Good to see three different storage systems going head-to-head - flywheels, supercaps and batteries. I like the simplicity of caps and hopefully this type of competition will spur some new technology in the HEV segment.

Audi is not using electric generator on the turbo (ERS-H). They were evaluating it, but then they abandoned it.

I think Toyota had them this year, but when Lapierre wrecked the #8 car in the first rain storm, it just destroyed their chance. He still ended up finishing only like 6 laps down, but they spent nearly an hour repairing the car after that one. :-(
And the #7 was still leading the race till Nakajima got a hold of it and somehow made it die on the Mulsanne Straight! OK, that's not fair, he didn't do anything supposedly, but it's amazing how every time he gets in teh car, SOMETHING bad happens. LOL

I was hopeful for Porsche, but it's their first year back and Le Mans is *demanding*. So...they got some experience under their belt for the new team.

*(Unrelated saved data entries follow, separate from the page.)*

/-- VSEL (R143): P chooses between the sources; every lane is written. -/
def execVsel (k : Fin 8) (d : VDst) (a b : VSrc) (p : Fin 8) (_t : Ty) (s : State) : Out :=
  .next (withVSrcs s k.val [a, b] fun v s =>
    let q := pReg (cs s) k.val p.val
    vsend s k d 2 0xFFFF (vlanes 0xFFFF fun i => (if q.getLsbD i then lane (v a) i else lane (v b) i, 0)))

/-- The lowest set bit of a mask alone. -/
def firstBit (m : BitVec 16) : BitVec 16 := m &&& (-m)

/-- The result of VPSET before masking (R142). -/
def popVal (o : POp) (a b : BitVec 16) : BitVec 16 :=
  match o with
  | .and => a &&& b
  | .or => a ||| b
  | .xor => a ^^^ b
  | .andn => a &&& ~~~ b
  | .not => ~~~ a
  | .set => 0xFFFF
  | .first => firstBit a
  | .clear => 0

/-- VPSET (R142). -/
def execVpset (k : Fin 8) (d : Fin 8) (o : POp) (a b : Fin 8) (p : Fin 8) (s : State) : Out :=
  let t := cs s
  .next (emit s (vaSlot k) 2 (.pred k.val d.val (pReg t k.val p.val) (popVal o (pReg t k.val a.val) (pReg t k.val b.val))))

/-! ### Conversion -/

/-- The rounding mode of a rounding field (R38). -/
def rndMode (fpc : Word) (n : BitVec 2) : RMode :=
  match n.toNat with
  | 0 => .rne
  | 1 => .rtz
  | 2 => .srne
  | _ => dynMode fpc

/-- Bytes of one narrow element of a format (Table 6-2). -/
def cvtBytes (f : BitVec 6) : Nat := if codeCvt2 f then 2 else if codeCvt4 f then 4 else 1

/-- The range of an integer format (Table 2-4). -/
def intRange (f : BitVec 6) : Int × Int :=
  match f.toNat with
  | 0x24 => (-128, 127)
  | 0x2C => (0, 255)
  | 0x25 => (-2 ^ 15, 2 ^ 15 - 1)
  | 0x2D => (0, 2 ^ 16 - 1)
  | 0x26 => (-2 ^ 31, 2 ^ 31 - 1)
  | _ => (0, 2 ^ 32 - 1)

/-- One FP32 lane narrowed to a format: the element as a number, and its flags (R145, R39 to R41). -/
def narrow (f : BitVec 6) (m : RMode) (x : W32) : Nat × Flags :=
  if isBinary8 f then let r := to8 f m (val32 x); (r.1.toNat, r.2)
  else if f.toNat = 0x20 then let r := convert fmtBf.target m (val32 x); ((packFV fmtBf 16 0x7FC0 r.1).toNat, r.2)
  else if f.toNat = 0x21 then let r := convert fmt16.target m (val32 x); ((packFV fmt16 16 0x7E00 r.1).toNat, r.2)
  else
    let g := intRange f
    let r := toInt g.1 g.2 m (val32 x)
    ((r.1 % (2 ^ (8 * cvtBytes f) : Nat)).toNat, r.2)

/-- An exact widening to FP32; a signalling NaN raises NV (R32, Table 2-5; DEDUCED, log 20). -/
def widenExact (v : FV) : W32 × Flags := ((rne32 v).1, v.sig)

/-- One element widened to an FP32 lane (R146). -/
def widen (f : BitVec 6) (m : RMode) (n : Nat) : W32 × Flags :=
  if isBinary8 f then widenExact (val8 f (BitVec.ofNat 8 n))
  else if f.toNat = 0x20 then widenExact (valBf (BitVec.ofNat 16 n))
  else if f.toNat = 0x21 then widenExact (val16 (BitVec.ofNat 16 n))
  else
    let g := intRange f
    let i : Int := if g.1 < 0 ∧ g.2 < n then (n : Int) - (2 ^ (8 * cvtBytes f) : Nat) else n
    int32ToF m i

/-- The number held by `n` bytes of a vector image from byte `i` on. -/
def vfield (v : Vec) (i n : Nat) : Nat := v.toNat / 2 ^ (8 * i) % 2 ^ (8 * n)

/-- VCVT (R144 to R146). -/
def execVcvt (k : Fin 8) (d : VDst) (a : VSrc) (f : BitVec 6) (r : Bool) (n : BitVec 2) (p : Fin 8) (q : BitVec 2)
    (s : State) : Out :=
  .next (withVSrcs s k.val [a] fun v s =>
    let w := cvtBytes f
    let m := pReg (cs s) k.val p.val
    let md := rndMode (cs s).fpc n
    if r then vsend s k d 3 m (vlanes m fun i => widen f md (vfield (v a) (w * (16 * q.toNat + i)) w))
    else
      let es := (countUp 0 16).map fun i => if m.getLsbD i then narrow f md (lane (v a) i) else (0, 0)
      let fl := orFlags (es.map (·.2))
      if w = 4 then vsend s k d 3 m (ofLanes (es.map fun e => BitVec.ofNat 32 e.1), fl)
      else match d with
        | .reg vd =>
          let data := ofVbytes ((countUp 0 (16 * w * q.toNat)).map (fun _ => 0) ++ (es.map fun e => natBytes w e.1).flatten)
          let bm : BitVec 64 := BitVec.ofNat 64 ((countUp 0 16).foldl (fun x i =>
            if m.getLsbD i then x + (2 ^ w - 1) * 2 ^ (w * (16 * q.toNat + i)) else x) 0)
          emitF s (vaSlot k) 3 (.vbytes k.val vd.val bm data (some (mergeBytes bm (vReg (cs s) k.val vd.val) data)) false) fl
        | _ => s)

/-! ### Approximations -/

/-- VRCP (R147). -/
def execVrcp (k : Fin 8) (d : VDst) (a : VSrc) (p : Fin 8) (s : State) : Out :=
  let r := compat s 6 5
  vector1 k d a p r.1 vrcp32 r.2

/-- VRSQ (R147). -/
def execVrsq (k : Fin 8) (d : VDst) (a : VSrc) (p : Fin 8) (s : State) : Out :=
  let r := compat s 6 5
  vector1 k d a p r.1 vrsq32 r.2

/-- VEXP2 (R147). -/
def execVexp2 (k : Fin 8) (d : VDst) (a : VSrc) (p : Fin 8) (s : State) : Out := vector1 k d a p 8 vexp232 s

/-- VLOG2 (R147). -/
def execVlog2 (k : Fin 8) (d : VDst) (a : VSrc) (p : Fin 8) (s : State) : Out := vector1 k d a p 8 vlog232 s

/-! ### Welford statistics -/

/-- 1.0 in FP32. -/
def one32 : W32 := 0x3F800000

/-- One lane of VWEL (R148): the new count, mean and M2. -/
def welLane (x c m q : W32) : (W32 × W32 × W32) × Flags :=
  let cnt := add32 c one32
  let delta := sub32 x m
  let step := div32 delta.1 cnt.1
  let mean := add32 m step.1
  let diff := sub32 x mean.1
  let prod := mul32 delta.1 diff.1
  let m2 := add32 q prod.1
  ((cnt.1, mean.1, m2.1), orFlags [cnt.2, delta.2, step.2, mean.2, diff.2, prod.2, m2.2])

/-- One lane of VWMG (R149). -/
def wmgLane (na ma qa nb mb qb : W32) : (W32 × W32 × W32) × Flags :=
  let n := add32 na nb
  if (val32 n.1).isZero then ((0, 0, 0), 0)
  else
    let delta := sub32 mb ma
    let f := div32 nb n.1
    let step := mul32 delta.1 f.1
    let mean := add32 ma step.1
    let sq := mul32 delta.1 delta.1
    let sqn := mul32 sq.1 na
    let t := mul32 sqn.1 f.1
    let q := add32 qa qb
    let m2 := add32 q.1 t.1
    ((n.1, mean.1, m2.1), orFlags [n.2, delta.2, f.2, step.2, mean.2, sq.2, sqn.2, t.2, q.2, m2.2])

/-- Send the three registers of a triple on their way; the latch takes the mean register's out values. -/
def sendTriple (s : State) (k : Fin 8) (n lat : Nat) (m : BitVec 16) (f : Nat → (W32 × W32 × W32) × Flags) : State :=
  let l := (countUp 0 16).map fun i => if m.getLsbD i then f i else ((0, 0, 0), 0)
  let mean := ofLanes (l.map fun r => r.1.2.1)
  emitF s (vaSlot k) lat (.triple k.val n m (ofLanes (l.map fun r => r.1.1)) mean (ofLanes (l.map fun r => r.1.2.2)) mean)
    (orFlags (l.map (·.2)))

/-- VWEL (R148). -/
def execVwel (k : Fin 8) (d : Fin 8) (a : VSrc) (p : Fin 8) (s : State) : Out :=
  .next (withVSrcs s k.val [a] fun v s =>
    let t := cs s
    let n := 4 * d.val
    sendTriple s k n 14 (pReg t k.val p.val) fun i =>
      welLane (lane (v a) i) (lane (vReg t k.val n) i) (lane (vReg t k.val (n + 1)) i) (lane (vReg t k.val (n + 2)) i))

/-- VWMG (R149). -/
def execVwmg (k : Fin 8) (d a : Fin 8) (p : Fin 8) (s : State) : Out :=
  let t := cs s
  let n := 4 * d.val
  let b := 4 * a.val
  let r := fun (j i : Nat) => lane (vReg t k.val j) i
  .next (sendTriple s k n 16 (pReg t k.val p.val) fun i =>
    wmgLane (r n i) (r (n + 1) i) (r (n + 2) i) (r b i) (r (b + 1) i) (r (b + 2) i))

/-! ### Across lanes -/

/-- The element operation of a reduction (R150). -/
def redElem (o : ROp) : ElemOp :=
  match o with
  | .add => addElem false
  | .min => minElem
  | .max => maxElem

/-- The identity of a reduction (R150). -/
def redId (o : ROp) (ty : Ty) : W32 :=
  match o, ty with
  | .add, .f32 => 0x80000000
  | .min, .f32 => inf32
  | .max, .f32 => ninf32
  | .add, _ => 0
  | .min, .i32 => 0x7FFFFFFF
  | .min, _ => 0xFFFFFFFF
  | .max, .i32 => 0x80000000
  | .max, _ => 0

/-- One level of the reduction tree: neighbours are joined. -/
def redLevel (f : W32 → W32 → W32 × Flags) : List (W32 × Flags) → List (W32 × Flags)
  | a :: b :: t => (let r := f a.1 b.1; (r.1, r.2 ||| a.2 ||| b.2)) :: redLevel f t
  | l => l

/-- VRED (R150). -/
def execVred (k : Fin 8) (d : VDst) (a : VSrc) (p : Fin 8) (t : Ty) (o : ROp) (s : State) : Out :=
  .next (withVSrcs s k.val [a] fun v s =>
    let m := pReg (cs s) k.val p.val
    let f := laneOp (redElem o) t
    let l := (countUp 0 16).map fun i => (if m.getLsbD i then lane (v a) i else redId o t, (0 : Flags))
    let r := lget (0, 0) (redLevel f (redLevel f (redLevel f (redLevel f l)))) 0
    vsend s k d 6 m (ofLanes ((countUp 0 16).map fun _ => r.1), r.2))

/-- VPERM (R151). -/
def execVperm (k : Fin 8) (d : VDst) (a b : VSrc) (p : Fin 8) (s : State) : Out :=
  .next (withVSrcs s k.val [a, b] fun v s =>
    let m := pReg (cs s) k.val p.val
    vsend s k d 3 m (vlanes m fun i => (lane (v a) ((lane (v b) i).toNat % 16), 0)))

Next year, I expect Toyota to come back with a VERY strong car. There's been improvements in Supercaps and their partner Denso has a breakthrough in SiC tech to make the electronics 75% smaller/lighter. I expect them to field a very strong entry next year.

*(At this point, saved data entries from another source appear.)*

/-- An engine of a die that cannot work completes its oldest command with that cause: each of them while the die is out of D0, one for an
error in its state. -/
def engDown (s : State) (d eng cause : Nat) : State :=
  let x := dieAt s d
  match (if eng = 5 then x.kv else if eng = 6 then x.topk else x.gthr).find? fun m => resFree m.res with
  | none => s
  | some m =>
    let s := modDie s d fun x =>
      if eng = 5 then { x with kv := x.kv.erase m } else if eng = 6 then { x with topk := x.topk.erase m }
      else { x with gthr := x.gthr.erase m }
    let s := if cause = Cause.engUe then { s with engBad := s.engBad.erase (eng, d) } else s
    if m.prog = 2 ∧ eng = 5 then endCmd s m.core m.seat m.task m.tco eng m.seq m.code m.val none m.phys m.res m.word1
    else endCmd s m.core m.seat m.task m.tco eng m.seq cause 0 none none m.res 0

/-! ### Reads and writes of an engine -/

/-- How an engine's access fails (R192, R326, Table 17-2): the cause, its detail, the memory that failed. -/
structure EngFail where
  cause : Nat
  detail : Option Nat := none
  phys : Option (Nat × Nat) := none
  deriving DecidableEq, Repr

/-- The place a tier 1 extent names (R252): package, die × 96 + core, and 384 for a core number that no die has. -/
def peerChip (e : Ext) : Nat := e.base / 2 ^ 42 % 1024
def peerCore (e : Ext) : Nat :=
  if e.base / 2 ^ 33 % 128 < 96 then e.base / 2 ^ 40 % 4 * 96 + e.base / 2 ^ 33 % 128 else 384

/-- What refuses an engine's access to a peer's scratchpad (R323, R325, R326): an engine is source core 127. -/
def peerRefusal (s : State) (tenant : Nat) (e : Ext) (off n perm : Nat) : Option EngFail :=
  if peerChip e ≠ chipNo s then
    match choosePath s (peerChip e) [] [] with
    | .ok _ => none
    | .error c => some { cause := c }
  else
    let m : Msg := { kind := 0, tenant := tenant, schip := chipNo s, sdie := 0, score := 127, sag := 0, msgid := 0,
                     dchip := chipNo s, ddie := 0, dcore := 0, dunit := 0, flits := [], tag := 0 }
    match (if e.base / 2 ^ 33 % 128 < 96 then grantCheck s (peerCore e) m perm [((e.base % 2 ^ 22 + off) % 2 ^ 22, n)] true
           else .error Cause.grantNone) with
    | .ok _ => none
    | .error d =>
      some (if d = Cause.peerDown then { cause := d } else { cause := Cause.grantRefused, detail := some d })

/-- What a peer of another package answers to an engine's read (R192, R326): its bytes, or a cause and its detail; all of it is a free
value (log 4). -/
def peerRead (s : State) (off n : Nat) : State × Option EngFail × List Byte :=
  let d := drawWord s
  if !bitAt d.1 0 then let r := drawBytes d.2 n; (r.2, none, r.1)
  else
    let refused := [Cause.grantNone, Cause.grantTenant, Cause.grantRange, Cause.remotePerm]
    let i := bits d.1 3 1
    (d.2, some (if i < 4 then { cause := Cause.grantRefused, detail := some (lget 0 refused i) }
                else if i = 4 then { cause := Cause.peerDown }
                else if i = 5 then { cause := Cause.fabRetry }
                else if i = 6 then { cause := Cause.fabUnreach }
                else { cause := Cause.remoteUe, phys := some (1, (off + bits d.1 63 32 % max 1 n) % 2 ^ 22) }), [])

/-- The core of a tier 1 place (R252); 384 when it names none. -/
def placeCore (a : Nat) : Nat := if a / 2 ^ 33 % 128 < 96 then a / 2 ^ 40 % 4 * 96 + a / 2 ^ 33 % 128 else 384

/-- What the scheduler reads at a physical place of tiers 1 to 5: whether the read fails, and the bytes; those of another package's scratchpad
are free values (log 4). -/
def physRead (s : State) (t a n : Nat) : State × Bool × List Byte :=
  if t = 1 then
    if a / 2 ^ 42 % 1024 ≠ chipNo s then let r := peerRead s (a % 2 ^ 22) n; (r.1, r.2.1.isSome, r.2.2)
    else
      let k := coreAt s (placeCore a)
      let ps := (countUp (a % 2 ^ 22) n).map (· % 2 ^ 22)
      (s, decide (384 ≤ placeCore a) || (spadErr k 0 ps).isSome, spadGet k ps)
  else
    let r := memRead s none t a n
    (r.1, r.2.1.isSome, r.2.2)

/-- Read `n` bytes at a virtual address, walking again at each leaf they enter (R253); the first number bounds the leaves. -/
def readVirt (tenant : Nat) : Nat → State → Nat → Nat → State × Except PageFail (List Byte)
  | 0, s, _, _ => (s, .ok [])
  | fuel + 1, s, va, n =>
    if n = 0 then (s, .ok [])
    else match walk s tenant va none true false with
    | (s, .error f) => (s, .error f)
    | (s, .ok l) =>
      let p := leafPlace l va
      let size := pageBytes l.level
      let k := min n (size - va % size)
      let r := physRead s p.1 p.2 k
      if r.2.1 then (r.1, .error ⟨Cause.ptUe, va, l.level⟩)
      else
        match readVirt tenant fuel r.1 (va + k) (n - k) with
        | (s, .error f) => (s, .error f)
        | (s, .ok bs) => (s, .ok (r.2.2 ++ bs))

/-- Bytes an engine reads through an extent of the issuing core (R192, R308, Table 17-2): `die` is the engine's die, none for an
engine of the package. -/
def engFetch (s : State) (die : Option Nat) (c tenant : Nat) (e : Ext) (off n : Nat) : State × Option EngFail × List Byte :=
  if e.tier = 0 then
    let k := coreAt s c
    let ps := spadPlaces e off n
    (s, (spadErr k 0 ps).map fun i => { cause := Cause.remoteUe, phys := some (0, lget 0 ps i) }, spadGet k ps)
  else if e.tier = 1 then
    match peerRefusal s tenant e off n 0 with
    | some f => (s, some f, [])
    | none =>
      if peerChip e ≠ chipNo s then peerRead s ((e.base % 2 ^ 22 + off) % 2 ^ 22) n
      else
        let k := coreAt s (peerCore e)
        let ps := spadPlaces e off n
        (s, (spadErr k 0 ps).map fun i => { cause := Cause.remoteUe, phys := some (1, lget 0 ps i) }, spadGet k ps)
  else
    let r := memRead s die e.tier (e.base + off) n
    (r.1, r.2.1.map fun x => { cause := x, phys := some (e.tier, failUnit s die e.tier (e.base + off) n) }, r.2.2)

/-- A write an engine makes for a command through an extent of the issuing core, of tier 0 or 2 to 5. -/
def engStore (s : State) (die c n : Nat) (task : Word) (e : Ext) (off : Nat) (bs : List Byte) (path : Nat) : State :=
  if e.tier = 0 then modCore s c fun k => spadPut k ((spadPlaces e off bs.length).zip bs)
  else
    let s := capWrite s task e.tier (e.base + off) bs
    memEnqueue s { buf := die, tier := e.tier, addr := e.base + off, bytes := bs, owner := some (4 * c + n),
                   launch := some (taskQueue task, taskLseq task), hidden := false, pin := none, resv := 0, path := path }

/-- A write of a top-k or gather command through a tier 1 extent: a DATA message of the gather engine (R308, R312, R314, R316, log 12). -/
def peerStore (s : State) (eng c n seq : Nat) (task : Word) (e : Ext) (off : Nat) (bs : List Byte) : State :=
  sendEng (loseCap s task) agGather
    (mkMsg s kData (taskTenant task) 0 127 agGather 0 (peerChip e) (e.base / 2 ^ 40 % 4) (e.base / 2 ^ 33 % 128) 0
      ((e.base % 2 ^ 22 + off) % 2 ^ 22) bs) eng (4 * c + n) off bs.length seq 0

/-- Whether every message of a command has been acknowledged (R192, R289, R312). -/
def peerClear (s : State) (eng c n seq : Nat) : Bool :=
  s.engSent.all fun x => !(decide (x.agent = agGather) && decide (x.resv = eng) && decide (x.seat = 4 * c + n) && decide (x.seq = seq))

/-- What stops a write before it is made: the failures of the pool and of a stage out of D0 (R344, R415). -/
def storeRefusal (s : State) (e : Ext) (off n : Nat) : Option Nat :=
  if e.tier = 0 ∨ e.tier = 1 then none else accessRefusal s e.tier (e.base + off) n

/-- Whether a command's writes are all at their ordering points. -/
def pathClear (s : State) (c n path : Nat) : Bool :=
  s.wbuf.all fun w => !(decide (w.owner = some (4 * c + n)) && decide (w.path = path))

/-! ### Demand extents -/

/-- An engine meets a demand extent: the walk is made at once, as the next step of this cycle (R258). -/
def meetDemand (s : State) (eng : Nat) (c : Nat) (h : c < 384) : State :=
  let e : Instr := .demandWalk (Fin.ofNat 12 eng) ⟨c, h⟩
  if s.turn.contains e then s else { s with turn := s.turn ++ [e] }

/-- The same for a core number that is not known to be in range. -/
def meetDemandAt (s : State) (eng c : Nat) : State := if h : c < 384 then meetDemand s eng c h else s

/-- A result record on demand is walked before it is written (R192, R258). -/
def resMeet (s : State) (eng c : Nat) (miss : Bool) (r : Option (Ext × Nat)) : State :=
  match r with
  | some (e, _) => if e.dm && !e.rv && !miss then meetDemandAt s eng c else s
  | none => s

end Sys2Proof.Machine
end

Yeah #8 was running problem free and would finish 5 laps in front on Audi if it werenet in accident.

As for #7 the car encountered an issue with the wiring loom of one of its scrutineering systems, and the team was aware of it and had just called in Nakajima. He didn't make in time the damn thing just melted and shorted :(

Next year we will see another contender in LMP1-H Nissan, if Toyota is serious they should compete with 3 cars. The odds are just too much against two cars ;)

Ahhh, thanks. I never did here what happened with the #7 car. I was traveling to a family reunion and kept catching the race at odd times and missed the time frame where Kaz died. I shouldn't give him a hard time, but after he lost track of where he was last year and caused a wreck...I was still frustrated over that. LOL

But I'm really, really looking forward to see what they do with the car next year and how they finish out this year. It would be great to see them take the championship for the season even if they lost out at Le Mans itself. And Porsche is getting some great run time in and they'll get the ship righted as well.

And next year we'll have Nissan cutting their teeth as well! I can't wait to hear the specs of what they're bringing to the party. I would expect them to go for the 8MJ classification as they are so big in the EV side.

Oh WOW! That came out REALLY wrong. I meant to say the "time frame where Kaz's car died". Was not intentional or trying to be funny there in the least. People obviously do die still at Le Mans as we found out last year with poor Allan Simonsen last year. So glad this year's race was injury free.